Your answer must consist of exactly the lines below, starting with the line with "theorem test_decode_slldImm : decode" and going on through the line with "-- 10 rd=11110 100110 rs1=00010", and nothing else.

### INFORMATION SUPPLIED:
----------

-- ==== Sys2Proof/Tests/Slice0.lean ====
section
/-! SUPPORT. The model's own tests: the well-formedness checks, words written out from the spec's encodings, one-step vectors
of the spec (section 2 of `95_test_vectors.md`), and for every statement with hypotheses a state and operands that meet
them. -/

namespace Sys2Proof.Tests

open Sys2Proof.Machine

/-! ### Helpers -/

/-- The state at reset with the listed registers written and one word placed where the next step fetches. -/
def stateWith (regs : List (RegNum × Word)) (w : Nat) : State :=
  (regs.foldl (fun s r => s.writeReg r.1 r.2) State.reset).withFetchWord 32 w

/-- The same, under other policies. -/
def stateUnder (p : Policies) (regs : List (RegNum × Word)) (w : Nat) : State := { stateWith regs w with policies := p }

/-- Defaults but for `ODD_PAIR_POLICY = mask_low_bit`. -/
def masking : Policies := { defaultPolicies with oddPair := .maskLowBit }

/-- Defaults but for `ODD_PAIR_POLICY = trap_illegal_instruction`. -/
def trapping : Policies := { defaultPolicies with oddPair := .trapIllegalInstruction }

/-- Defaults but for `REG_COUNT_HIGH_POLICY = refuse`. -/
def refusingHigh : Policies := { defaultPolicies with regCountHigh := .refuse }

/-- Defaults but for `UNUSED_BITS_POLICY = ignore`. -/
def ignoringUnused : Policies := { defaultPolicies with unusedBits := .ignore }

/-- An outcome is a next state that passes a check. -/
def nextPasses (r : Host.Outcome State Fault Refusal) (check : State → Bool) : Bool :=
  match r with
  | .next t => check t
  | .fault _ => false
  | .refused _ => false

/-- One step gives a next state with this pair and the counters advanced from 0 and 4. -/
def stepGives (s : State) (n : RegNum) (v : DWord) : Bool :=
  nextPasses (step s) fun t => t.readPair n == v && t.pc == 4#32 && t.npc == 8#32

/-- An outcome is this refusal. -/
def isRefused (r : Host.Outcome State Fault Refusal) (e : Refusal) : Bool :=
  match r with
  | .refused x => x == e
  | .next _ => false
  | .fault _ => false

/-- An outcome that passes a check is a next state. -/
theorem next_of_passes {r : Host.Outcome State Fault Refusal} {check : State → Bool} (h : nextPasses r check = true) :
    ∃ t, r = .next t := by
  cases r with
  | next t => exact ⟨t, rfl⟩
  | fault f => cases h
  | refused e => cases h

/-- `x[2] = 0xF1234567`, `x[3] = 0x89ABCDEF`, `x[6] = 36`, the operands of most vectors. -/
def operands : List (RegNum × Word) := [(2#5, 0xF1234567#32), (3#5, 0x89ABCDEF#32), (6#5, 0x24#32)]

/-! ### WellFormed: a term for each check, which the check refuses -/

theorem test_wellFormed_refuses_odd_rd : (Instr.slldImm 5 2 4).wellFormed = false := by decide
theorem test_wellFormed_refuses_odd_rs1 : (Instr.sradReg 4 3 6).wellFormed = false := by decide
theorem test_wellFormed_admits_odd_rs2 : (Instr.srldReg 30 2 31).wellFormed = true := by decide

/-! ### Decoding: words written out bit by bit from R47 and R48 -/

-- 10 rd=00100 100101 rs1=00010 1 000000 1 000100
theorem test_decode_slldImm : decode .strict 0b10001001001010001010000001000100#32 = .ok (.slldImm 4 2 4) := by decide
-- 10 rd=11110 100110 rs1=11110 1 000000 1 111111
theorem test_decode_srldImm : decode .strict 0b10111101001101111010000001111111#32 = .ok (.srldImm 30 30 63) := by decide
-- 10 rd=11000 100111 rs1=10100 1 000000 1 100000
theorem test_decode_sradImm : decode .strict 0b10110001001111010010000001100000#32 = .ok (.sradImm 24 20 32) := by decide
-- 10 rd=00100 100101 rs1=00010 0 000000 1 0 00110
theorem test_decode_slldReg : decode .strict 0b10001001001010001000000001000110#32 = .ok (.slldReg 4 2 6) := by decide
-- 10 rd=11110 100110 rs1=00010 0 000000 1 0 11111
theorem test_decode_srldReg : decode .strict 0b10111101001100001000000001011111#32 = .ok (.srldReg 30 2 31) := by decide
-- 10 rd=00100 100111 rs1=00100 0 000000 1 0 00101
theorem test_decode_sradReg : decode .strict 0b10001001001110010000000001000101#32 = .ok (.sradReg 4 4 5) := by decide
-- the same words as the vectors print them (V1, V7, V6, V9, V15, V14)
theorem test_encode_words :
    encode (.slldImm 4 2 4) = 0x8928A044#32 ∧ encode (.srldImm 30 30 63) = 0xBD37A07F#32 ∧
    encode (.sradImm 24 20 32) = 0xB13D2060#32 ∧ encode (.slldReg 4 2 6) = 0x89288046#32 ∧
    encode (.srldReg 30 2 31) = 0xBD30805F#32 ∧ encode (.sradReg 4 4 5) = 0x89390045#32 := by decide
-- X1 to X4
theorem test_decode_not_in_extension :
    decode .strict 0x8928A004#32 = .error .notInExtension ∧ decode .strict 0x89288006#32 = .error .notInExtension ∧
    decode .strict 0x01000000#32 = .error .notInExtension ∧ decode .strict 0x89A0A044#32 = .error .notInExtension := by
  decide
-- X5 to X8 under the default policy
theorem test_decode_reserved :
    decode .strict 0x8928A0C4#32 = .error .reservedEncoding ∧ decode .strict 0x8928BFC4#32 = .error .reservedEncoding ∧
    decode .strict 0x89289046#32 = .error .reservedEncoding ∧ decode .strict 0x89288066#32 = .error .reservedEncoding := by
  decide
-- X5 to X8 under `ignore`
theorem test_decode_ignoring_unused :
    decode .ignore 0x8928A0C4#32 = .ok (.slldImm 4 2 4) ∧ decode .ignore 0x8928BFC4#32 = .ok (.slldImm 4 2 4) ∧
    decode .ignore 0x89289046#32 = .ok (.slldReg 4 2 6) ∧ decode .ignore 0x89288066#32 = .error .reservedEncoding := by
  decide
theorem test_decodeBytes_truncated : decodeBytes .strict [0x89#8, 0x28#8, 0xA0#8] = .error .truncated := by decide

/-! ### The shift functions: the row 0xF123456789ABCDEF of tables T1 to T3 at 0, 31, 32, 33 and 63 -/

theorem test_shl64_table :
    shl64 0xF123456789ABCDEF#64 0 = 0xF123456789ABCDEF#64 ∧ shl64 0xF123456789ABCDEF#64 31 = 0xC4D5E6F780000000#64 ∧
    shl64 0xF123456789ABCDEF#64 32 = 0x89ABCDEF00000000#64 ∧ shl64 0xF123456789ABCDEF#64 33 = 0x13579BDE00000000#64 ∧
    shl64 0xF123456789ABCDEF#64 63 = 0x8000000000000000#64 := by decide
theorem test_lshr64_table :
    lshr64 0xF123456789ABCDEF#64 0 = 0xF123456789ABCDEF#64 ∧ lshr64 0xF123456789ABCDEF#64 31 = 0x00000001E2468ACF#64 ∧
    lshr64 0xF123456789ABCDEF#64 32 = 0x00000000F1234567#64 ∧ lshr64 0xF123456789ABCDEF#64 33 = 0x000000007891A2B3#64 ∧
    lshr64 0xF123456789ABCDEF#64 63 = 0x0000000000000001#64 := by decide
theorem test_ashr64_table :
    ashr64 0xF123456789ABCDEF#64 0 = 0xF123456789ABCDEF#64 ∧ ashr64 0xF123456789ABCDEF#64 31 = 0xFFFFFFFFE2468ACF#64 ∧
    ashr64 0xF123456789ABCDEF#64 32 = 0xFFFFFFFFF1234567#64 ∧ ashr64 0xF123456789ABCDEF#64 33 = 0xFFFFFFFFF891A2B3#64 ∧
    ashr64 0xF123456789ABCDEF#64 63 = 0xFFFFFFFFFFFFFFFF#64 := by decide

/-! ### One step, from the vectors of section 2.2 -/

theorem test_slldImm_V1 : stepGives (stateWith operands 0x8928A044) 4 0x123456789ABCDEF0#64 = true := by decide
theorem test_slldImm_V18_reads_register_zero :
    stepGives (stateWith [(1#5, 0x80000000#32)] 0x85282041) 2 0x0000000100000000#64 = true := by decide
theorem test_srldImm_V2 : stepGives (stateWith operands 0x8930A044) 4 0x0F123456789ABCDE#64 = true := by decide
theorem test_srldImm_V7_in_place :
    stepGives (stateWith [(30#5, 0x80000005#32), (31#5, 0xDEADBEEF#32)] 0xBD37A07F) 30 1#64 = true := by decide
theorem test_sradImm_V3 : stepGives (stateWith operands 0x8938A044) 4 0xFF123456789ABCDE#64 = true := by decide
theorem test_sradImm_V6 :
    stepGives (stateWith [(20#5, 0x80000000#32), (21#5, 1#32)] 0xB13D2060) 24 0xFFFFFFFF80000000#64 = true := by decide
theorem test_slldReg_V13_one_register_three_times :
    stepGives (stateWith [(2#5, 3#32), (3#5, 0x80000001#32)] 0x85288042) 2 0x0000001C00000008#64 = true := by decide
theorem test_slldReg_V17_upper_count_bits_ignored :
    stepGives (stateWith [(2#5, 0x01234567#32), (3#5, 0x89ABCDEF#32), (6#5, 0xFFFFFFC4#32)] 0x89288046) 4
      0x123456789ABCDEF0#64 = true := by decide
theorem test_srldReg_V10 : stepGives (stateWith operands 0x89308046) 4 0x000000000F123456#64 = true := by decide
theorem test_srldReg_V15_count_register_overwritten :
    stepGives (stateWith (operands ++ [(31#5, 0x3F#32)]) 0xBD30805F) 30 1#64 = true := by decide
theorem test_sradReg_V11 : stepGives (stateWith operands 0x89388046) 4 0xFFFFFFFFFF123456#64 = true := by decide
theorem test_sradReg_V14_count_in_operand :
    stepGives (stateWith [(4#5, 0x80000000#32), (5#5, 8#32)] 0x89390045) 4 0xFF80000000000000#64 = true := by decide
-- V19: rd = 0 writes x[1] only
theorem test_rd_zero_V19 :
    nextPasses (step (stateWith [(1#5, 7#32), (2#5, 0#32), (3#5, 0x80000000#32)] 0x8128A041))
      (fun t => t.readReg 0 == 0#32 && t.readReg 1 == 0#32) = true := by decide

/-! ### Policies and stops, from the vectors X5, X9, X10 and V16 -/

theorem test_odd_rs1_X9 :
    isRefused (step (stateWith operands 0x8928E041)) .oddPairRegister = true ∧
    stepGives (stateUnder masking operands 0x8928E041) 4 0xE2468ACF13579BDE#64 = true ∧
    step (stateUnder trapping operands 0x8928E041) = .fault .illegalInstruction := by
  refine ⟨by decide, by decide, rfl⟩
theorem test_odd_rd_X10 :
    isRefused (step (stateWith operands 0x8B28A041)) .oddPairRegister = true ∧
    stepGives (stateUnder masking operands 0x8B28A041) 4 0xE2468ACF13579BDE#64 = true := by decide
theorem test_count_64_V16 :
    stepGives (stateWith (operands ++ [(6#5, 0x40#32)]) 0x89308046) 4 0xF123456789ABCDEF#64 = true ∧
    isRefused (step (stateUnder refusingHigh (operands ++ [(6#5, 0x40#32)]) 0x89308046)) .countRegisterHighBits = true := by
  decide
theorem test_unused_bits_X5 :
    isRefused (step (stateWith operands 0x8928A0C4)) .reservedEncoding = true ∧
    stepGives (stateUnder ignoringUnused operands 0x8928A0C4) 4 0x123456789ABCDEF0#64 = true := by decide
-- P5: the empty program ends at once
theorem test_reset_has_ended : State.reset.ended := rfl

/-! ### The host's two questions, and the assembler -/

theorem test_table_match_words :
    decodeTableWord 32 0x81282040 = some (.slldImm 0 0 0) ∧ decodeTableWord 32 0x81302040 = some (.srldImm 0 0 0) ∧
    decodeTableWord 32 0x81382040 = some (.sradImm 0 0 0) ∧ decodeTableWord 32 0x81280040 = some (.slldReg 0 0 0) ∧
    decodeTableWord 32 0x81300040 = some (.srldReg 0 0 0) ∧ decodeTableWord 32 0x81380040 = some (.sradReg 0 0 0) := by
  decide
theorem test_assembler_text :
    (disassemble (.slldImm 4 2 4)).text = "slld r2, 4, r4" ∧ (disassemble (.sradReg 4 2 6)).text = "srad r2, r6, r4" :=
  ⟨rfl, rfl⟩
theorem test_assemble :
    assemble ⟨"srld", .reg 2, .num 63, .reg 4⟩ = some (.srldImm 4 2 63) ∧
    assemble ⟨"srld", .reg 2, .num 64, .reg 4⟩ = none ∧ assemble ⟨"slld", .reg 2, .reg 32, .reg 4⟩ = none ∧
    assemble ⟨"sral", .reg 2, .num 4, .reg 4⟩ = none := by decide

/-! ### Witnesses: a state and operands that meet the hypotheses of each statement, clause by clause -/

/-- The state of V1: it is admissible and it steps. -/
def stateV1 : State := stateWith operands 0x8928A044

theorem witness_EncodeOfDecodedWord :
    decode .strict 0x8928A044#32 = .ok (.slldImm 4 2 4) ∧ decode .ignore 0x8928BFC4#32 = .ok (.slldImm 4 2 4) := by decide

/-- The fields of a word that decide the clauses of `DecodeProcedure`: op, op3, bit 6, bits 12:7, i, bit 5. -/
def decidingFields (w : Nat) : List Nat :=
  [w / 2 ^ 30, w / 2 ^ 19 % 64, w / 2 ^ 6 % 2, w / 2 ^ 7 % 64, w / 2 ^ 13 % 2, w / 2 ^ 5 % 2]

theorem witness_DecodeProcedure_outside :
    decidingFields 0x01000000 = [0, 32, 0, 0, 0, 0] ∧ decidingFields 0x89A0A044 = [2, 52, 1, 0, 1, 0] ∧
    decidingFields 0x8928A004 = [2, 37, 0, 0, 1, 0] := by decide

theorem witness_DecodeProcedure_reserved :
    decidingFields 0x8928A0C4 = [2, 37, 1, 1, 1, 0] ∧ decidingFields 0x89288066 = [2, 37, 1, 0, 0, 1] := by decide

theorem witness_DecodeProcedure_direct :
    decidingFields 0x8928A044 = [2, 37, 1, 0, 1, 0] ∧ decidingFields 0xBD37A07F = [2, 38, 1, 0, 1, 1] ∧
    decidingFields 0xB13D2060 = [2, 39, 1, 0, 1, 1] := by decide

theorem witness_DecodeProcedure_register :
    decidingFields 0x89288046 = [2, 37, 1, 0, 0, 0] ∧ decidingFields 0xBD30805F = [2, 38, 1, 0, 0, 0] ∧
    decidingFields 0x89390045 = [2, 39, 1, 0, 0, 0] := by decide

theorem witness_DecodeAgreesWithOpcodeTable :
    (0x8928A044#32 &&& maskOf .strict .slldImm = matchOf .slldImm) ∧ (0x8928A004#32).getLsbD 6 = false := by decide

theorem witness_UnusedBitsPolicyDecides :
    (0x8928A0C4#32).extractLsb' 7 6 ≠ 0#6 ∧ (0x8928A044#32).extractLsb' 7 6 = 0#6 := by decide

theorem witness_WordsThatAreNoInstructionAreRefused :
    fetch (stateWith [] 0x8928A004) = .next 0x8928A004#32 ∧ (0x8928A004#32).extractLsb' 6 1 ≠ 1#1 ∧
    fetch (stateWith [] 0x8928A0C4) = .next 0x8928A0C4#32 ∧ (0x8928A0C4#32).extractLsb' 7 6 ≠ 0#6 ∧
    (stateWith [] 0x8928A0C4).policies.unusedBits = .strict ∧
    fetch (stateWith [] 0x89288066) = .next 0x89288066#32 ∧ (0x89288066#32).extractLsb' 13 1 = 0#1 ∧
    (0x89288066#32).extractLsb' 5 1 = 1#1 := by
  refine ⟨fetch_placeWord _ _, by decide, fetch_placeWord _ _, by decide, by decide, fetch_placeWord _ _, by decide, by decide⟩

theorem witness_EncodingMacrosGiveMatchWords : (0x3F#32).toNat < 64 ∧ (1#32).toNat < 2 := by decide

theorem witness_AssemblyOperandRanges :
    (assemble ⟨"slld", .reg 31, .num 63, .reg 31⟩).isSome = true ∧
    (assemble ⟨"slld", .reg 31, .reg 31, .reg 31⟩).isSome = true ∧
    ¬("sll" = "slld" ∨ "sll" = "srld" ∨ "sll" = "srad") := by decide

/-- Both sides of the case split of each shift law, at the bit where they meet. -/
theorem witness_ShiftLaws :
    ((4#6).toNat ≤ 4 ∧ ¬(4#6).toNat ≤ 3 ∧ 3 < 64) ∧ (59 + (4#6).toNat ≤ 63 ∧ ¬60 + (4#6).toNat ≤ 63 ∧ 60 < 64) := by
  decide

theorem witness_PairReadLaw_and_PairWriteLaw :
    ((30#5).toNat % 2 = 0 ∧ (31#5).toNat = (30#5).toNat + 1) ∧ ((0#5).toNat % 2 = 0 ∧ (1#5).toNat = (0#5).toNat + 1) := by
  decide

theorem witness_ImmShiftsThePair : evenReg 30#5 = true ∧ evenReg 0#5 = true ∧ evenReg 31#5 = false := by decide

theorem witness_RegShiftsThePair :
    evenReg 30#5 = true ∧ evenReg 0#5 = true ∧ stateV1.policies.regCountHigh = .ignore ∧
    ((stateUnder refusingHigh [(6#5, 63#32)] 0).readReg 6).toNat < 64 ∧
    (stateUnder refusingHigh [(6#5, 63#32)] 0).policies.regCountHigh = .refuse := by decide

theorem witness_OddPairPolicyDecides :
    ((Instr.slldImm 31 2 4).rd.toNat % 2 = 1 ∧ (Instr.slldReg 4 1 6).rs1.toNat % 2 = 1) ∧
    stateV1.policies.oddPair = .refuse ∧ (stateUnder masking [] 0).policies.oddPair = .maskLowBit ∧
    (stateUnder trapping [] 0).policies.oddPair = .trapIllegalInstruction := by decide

----------

### RESULT BELOW:
theorem test_decode_slldImm : decode .strict 0b10001001001010001010000001000100#32 = .ok (.slldImm 4 2 4) := by decide
-- 10 rd=11110 100110 rs1=11110 1 000000 1 111111
theorem test_decode_srldImm : decode .strict 0b10111101001101111010000001111111#32 = .ok (.srldImm 30 30 63) := by decide
-- 10 rd=11000 100111 rs1=10100 1 000000 1 100000
theorem test_decode_sradImm : decode .strict 0b10110001001111010010000001100000#32 = .ok (.sradImm 24 20 32) := by decide
-- 10 rd=00100 100101 rs1=00010 0 000000 1 0 00110
theorem test_decode_slldReg : decode .strict 0b10001001001010001000000001000110#32 = .ok (.slldReg 4 2 6) := by decide
-- 10 rd=11110 100110 rs1=00010 0 000000 1 0 11111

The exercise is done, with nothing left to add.